#### Aim of the task:
Set down, please, exactly the lines below that run from the line with "r.reload := rfl" to the line with "r.carry := rfl", both lines included.

#### Information supplied:
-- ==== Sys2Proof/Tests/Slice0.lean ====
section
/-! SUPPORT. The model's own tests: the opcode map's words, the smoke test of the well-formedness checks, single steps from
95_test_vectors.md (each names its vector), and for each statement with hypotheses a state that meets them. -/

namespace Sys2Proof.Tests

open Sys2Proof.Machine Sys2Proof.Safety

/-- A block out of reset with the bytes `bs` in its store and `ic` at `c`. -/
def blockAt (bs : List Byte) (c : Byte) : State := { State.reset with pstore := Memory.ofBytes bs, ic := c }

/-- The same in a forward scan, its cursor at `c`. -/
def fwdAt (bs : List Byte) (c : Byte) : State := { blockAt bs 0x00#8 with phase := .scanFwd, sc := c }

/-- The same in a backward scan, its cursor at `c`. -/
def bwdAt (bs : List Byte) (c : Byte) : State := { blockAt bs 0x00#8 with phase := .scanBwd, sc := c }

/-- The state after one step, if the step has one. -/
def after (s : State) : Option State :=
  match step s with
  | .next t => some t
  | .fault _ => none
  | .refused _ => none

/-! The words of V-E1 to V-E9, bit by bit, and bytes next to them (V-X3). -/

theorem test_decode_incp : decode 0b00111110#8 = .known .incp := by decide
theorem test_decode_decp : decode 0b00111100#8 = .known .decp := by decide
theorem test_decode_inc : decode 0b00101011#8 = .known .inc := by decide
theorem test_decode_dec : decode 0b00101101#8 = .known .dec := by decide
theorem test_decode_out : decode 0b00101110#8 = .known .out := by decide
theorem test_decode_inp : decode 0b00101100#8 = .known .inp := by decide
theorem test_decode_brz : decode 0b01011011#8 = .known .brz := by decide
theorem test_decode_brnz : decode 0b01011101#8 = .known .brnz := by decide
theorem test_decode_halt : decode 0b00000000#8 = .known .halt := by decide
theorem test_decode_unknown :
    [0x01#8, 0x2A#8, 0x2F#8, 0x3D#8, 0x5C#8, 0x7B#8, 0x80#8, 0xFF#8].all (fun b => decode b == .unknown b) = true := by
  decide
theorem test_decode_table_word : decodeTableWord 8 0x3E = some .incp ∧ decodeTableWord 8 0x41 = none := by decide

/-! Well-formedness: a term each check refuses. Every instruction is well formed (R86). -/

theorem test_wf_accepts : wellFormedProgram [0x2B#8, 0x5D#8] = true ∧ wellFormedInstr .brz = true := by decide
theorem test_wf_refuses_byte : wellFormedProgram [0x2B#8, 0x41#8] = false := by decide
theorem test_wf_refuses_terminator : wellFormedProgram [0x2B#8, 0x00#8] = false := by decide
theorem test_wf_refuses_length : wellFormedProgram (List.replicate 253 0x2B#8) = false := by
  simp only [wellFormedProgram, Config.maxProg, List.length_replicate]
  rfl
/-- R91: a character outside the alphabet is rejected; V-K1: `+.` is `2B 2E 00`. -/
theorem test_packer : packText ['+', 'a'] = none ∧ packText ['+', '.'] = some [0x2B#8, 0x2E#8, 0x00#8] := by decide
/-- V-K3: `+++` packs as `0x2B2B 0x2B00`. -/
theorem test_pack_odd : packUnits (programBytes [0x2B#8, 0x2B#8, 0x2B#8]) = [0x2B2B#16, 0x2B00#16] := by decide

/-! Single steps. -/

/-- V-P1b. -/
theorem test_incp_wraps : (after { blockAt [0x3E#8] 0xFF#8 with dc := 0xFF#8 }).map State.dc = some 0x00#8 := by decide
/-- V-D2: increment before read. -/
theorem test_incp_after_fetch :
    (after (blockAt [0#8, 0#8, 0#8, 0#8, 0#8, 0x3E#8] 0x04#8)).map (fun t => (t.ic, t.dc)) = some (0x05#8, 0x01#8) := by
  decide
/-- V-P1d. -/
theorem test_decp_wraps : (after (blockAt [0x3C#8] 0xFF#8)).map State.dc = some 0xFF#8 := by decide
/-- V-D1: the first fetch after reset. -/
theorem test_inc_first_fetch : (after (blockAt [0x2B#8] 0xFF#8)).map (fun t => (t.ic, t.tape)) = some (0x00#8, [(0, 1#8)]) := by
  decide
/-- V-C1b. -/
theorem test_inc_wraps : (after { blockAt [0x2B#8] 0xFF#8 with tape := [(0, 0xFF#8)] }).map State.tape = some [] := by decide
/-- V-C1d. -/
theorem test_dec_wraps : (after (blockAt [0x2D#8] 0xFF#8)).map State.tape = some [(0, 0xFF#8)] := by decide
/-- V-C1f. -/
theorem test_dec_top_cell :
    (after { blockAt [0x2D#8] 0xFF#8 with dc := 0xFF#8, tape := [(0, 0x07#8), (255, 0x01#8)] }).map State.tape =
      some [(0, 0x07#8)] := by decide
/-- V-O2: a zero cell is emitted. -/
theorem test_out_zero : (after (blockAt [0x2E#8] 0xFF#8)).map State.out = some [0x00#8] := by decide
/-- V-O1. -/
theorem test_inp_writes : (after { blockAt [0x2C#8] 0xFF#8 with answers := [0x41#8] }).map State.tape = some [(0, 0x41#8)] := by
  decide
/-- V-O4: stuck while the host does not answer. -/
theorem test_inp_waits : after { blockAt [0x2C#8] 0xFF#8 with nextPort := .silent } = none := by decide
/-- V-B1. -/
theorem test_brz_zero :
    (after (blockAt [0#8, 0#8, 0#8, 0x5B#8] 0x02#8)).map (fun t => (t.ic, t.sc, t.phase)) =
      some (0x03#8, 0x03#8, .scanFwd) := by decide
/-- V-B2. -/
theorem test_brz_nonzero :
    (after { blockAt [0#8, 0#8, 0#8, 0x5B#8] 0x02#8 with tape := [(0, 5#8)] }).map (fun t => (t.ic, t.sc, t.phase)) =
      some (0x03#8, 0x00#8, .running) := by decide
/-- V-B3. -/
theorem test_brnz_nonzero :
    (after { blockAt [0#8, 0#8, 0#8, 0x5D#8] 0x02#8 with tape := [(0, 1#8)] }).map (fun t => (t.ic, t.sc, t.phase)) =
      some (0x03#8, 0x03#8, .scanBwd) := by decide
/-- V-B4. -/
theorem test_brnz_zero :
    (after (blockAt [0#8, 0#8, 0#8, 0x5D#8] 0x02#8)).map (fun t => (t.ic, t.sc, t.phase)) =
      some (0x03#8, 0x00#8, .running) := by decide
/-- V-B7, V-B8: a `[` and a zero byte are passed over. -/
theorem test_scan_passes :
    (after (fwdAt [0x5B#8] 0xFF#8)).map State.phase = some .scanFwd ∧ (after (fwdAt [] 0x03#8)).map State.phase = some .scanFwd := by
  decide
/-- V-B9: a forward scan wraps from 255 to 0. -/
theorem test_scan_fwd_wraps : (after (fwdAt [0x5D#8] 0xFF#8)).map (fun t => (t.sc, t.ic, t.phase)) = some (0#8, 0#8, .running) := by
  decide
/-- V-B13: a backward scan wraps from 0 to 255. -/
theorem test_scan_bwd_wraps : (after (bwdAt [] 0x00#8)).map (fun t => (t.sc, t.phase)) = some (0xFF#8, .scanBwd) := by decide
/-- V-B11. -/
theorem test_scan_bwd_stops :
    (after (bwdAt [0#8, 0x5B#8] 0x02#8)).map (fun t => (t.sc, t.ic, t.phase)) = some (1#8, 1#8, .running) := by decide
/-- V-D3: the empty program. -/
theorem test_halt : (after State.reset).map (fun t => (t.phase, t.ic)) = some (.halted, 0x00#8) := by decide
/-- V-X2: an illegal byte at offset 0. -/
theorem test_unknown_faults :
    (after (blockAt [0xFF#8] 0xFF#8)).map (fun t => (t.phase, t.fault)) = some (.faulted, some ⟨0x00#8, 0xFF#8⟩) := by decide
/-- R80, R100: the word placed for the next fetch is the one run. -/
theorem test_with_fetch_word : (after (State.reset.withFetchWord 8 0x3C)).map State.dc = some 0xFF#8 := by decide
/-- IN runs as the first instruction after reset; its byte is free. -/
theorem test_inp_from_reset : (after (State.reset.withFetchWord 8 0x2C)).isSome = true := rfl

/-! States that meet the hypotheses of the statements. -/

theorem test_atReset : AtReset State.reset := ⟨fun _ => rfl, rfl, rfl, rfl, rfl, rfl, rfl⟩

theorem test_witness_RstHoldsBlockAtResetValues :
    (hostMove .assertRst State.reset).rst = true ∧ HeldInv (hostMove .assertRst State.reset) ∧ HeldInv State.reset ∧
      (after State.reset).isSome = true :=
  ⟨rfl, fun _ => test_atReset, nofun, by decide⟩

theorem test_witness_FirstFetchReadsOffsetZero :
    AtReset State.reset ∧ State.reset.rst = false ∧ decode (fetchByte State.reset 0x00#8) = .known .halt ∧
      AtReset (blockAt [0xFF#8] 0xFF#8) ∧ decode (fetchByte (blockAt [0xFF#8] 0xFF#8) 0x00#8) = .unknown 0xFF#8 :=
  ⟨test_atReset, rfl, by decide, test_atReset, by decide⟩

==

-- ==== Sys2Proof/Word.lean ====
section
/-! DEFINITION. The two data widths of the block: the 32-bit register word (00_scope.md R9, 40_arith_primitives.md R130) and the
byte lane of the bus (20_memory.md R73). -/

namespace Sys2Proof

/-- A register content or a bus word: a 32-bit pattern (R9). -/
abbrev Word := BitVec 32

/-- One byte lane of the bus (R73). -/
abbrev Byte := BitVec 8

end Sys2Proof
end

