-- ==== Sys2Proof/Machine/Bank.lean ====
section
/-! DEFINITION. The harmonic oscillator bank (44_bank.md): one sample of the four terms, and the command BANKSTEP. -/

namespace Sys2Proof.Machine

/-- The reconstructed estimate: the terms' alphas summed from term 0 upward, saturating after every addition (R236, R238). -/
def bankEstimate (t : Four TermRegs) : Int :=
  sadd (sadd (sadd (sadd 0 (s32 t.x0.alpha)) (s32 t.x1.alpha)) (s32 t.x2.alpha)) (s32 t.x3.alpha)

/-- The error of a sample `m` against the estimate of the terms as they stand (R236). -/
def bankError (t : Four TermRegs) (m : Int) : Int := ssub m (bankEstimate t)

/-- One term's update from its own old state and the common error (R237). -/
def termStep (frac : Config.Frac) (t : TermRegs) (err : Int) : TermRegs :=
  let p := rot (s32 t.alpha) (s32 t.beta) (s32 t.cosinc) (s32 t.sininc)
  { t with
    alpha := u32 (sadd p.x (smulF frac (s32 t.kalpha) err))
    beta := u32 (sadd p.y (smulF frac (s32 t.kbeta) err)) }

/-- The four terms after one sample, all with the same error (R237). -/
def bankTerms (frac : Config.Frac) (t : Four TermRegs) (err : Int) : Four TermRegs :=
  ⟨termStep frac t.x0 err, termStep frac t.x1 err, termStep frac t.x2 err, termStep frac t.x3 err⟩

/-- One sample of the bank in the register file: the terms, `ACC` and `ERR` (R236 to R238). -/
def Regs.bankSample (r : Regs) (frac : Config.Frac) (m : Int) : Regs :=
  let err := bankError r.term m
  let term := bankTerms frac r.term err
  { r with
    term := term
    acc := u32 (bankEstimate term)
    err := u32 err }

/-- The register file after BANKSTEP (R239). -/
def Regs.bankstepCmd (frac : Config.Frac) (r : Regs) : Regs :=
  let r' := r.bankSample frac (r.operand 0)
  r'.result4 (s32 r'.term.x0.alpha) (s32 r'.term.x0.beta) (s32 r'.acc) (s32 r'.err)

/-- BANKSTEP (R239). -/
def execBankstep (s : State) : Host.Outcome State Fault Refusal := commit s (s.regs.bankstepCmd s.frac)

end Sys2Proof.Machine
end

* * *

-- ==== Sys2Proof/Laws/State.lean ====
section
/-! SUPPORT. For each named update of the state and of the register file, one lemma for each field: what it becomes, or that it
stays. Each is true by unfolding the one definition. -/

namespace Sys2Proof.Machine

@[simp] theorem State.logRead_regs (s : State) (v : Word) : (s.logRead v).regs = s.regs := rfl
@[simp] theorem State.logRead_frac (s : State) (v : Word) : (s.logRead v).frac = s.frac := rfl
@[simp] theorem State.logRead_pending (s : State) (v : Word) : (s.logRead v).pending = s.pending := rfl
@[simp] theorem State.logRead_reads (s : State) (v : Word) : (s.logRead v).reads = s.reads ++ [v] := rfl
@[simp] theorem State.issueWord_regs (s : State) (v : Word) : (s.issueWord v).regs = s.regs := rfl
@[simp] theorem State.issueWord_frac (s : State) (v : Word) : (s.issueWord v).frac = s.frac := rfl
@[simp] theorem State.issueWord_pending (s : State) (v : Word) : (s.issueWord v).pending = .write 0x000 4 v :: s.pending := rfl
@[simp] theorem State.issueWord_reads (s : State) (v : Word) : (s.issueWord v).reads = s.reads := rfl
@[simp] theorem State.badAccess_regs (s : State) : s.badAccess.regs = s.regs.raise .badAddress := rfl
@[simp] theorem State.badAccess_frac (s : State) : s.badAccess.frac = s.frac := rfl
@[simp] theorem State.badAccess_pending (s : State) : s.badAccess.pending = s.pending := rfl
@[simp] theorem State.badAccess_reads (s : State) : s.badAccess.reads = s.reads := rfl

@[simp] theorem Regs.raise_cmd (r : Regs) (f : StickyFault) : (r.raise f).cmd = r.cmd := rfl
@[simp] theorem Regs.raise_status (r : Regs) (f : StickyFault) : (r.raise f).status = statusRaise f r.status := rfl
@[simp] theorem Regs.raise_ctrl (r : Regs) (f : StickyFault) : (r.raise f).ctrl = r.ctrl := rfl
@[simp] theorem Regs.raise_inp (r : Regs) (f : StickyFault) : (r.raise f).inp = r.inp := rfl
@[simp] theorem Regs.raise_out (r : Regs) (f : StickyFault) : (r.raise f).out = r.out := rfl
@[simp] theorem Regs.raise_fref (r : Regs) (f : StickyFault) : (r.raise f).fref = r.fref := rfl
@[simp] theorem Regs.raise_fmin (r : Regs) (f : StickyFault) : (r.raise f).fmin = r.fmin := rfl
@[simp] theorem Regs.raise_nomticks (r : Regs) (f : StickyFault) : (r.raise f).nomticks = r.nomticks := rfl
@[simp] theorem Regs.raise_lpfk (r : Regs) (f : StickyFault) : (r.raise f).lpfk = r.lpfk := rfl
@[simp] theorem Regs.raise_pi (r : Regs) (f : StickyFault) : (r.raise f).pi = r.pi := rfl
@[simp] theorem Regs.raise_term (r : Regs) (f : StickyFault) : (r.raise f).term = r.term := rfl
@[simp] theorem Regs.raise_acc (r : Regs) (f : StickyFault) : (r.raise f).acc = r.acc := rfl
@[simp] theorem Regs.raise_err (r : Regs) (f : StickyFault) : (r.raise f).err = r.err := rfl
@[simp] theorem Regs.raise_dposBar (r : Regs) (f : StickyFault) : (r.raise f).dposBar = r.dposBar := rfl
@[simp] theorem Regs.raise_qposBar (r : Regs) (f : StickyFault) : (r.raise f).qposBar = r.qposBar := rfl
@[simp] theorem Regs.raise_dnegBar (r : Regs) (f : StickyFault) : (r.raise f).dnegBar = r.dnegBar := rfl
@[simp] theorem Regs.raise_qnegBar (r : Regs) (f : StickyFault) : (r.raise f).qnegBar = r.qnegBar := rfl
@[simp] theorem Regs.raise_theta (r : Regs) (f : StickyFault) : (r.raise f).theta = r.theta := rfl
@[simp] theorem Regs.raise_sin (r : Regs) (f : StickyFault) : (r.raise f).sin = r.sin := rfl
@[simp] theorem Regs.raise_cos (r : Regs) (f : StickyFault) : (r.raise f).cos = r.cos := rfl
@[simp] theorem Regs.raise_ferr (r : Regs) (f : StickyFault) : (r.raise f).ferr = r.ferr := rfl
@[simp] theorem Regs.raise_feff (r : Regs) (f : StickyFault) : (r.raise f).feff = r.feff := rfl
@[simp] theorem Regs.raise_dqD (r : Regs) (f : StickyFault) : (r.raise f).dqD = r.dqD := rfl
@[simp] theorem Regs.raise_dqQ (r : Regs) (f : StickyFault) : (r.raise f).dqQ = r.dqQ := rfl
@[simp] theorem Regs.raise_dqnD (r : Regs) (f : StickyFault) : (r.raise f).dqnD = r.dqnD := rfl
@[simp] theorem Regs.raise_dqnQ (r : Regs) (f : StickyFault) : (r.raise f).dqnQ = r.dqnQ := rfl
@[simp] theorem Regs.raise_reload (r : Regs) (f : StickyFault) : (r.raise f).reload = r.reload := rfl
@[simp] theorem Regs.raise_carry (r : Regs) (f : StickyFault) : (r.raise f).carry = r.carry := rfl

#### Your solution:
@[simp] theorem Regs.raise_reload (r : Regs) (f : StickyFault) : (r.raise f).reload = r.reload := rfl
@[simp] theorem Regs.raise_carry (r : Regs) (f : StickyFault) : (r.raise f).carry = r.carry := rfl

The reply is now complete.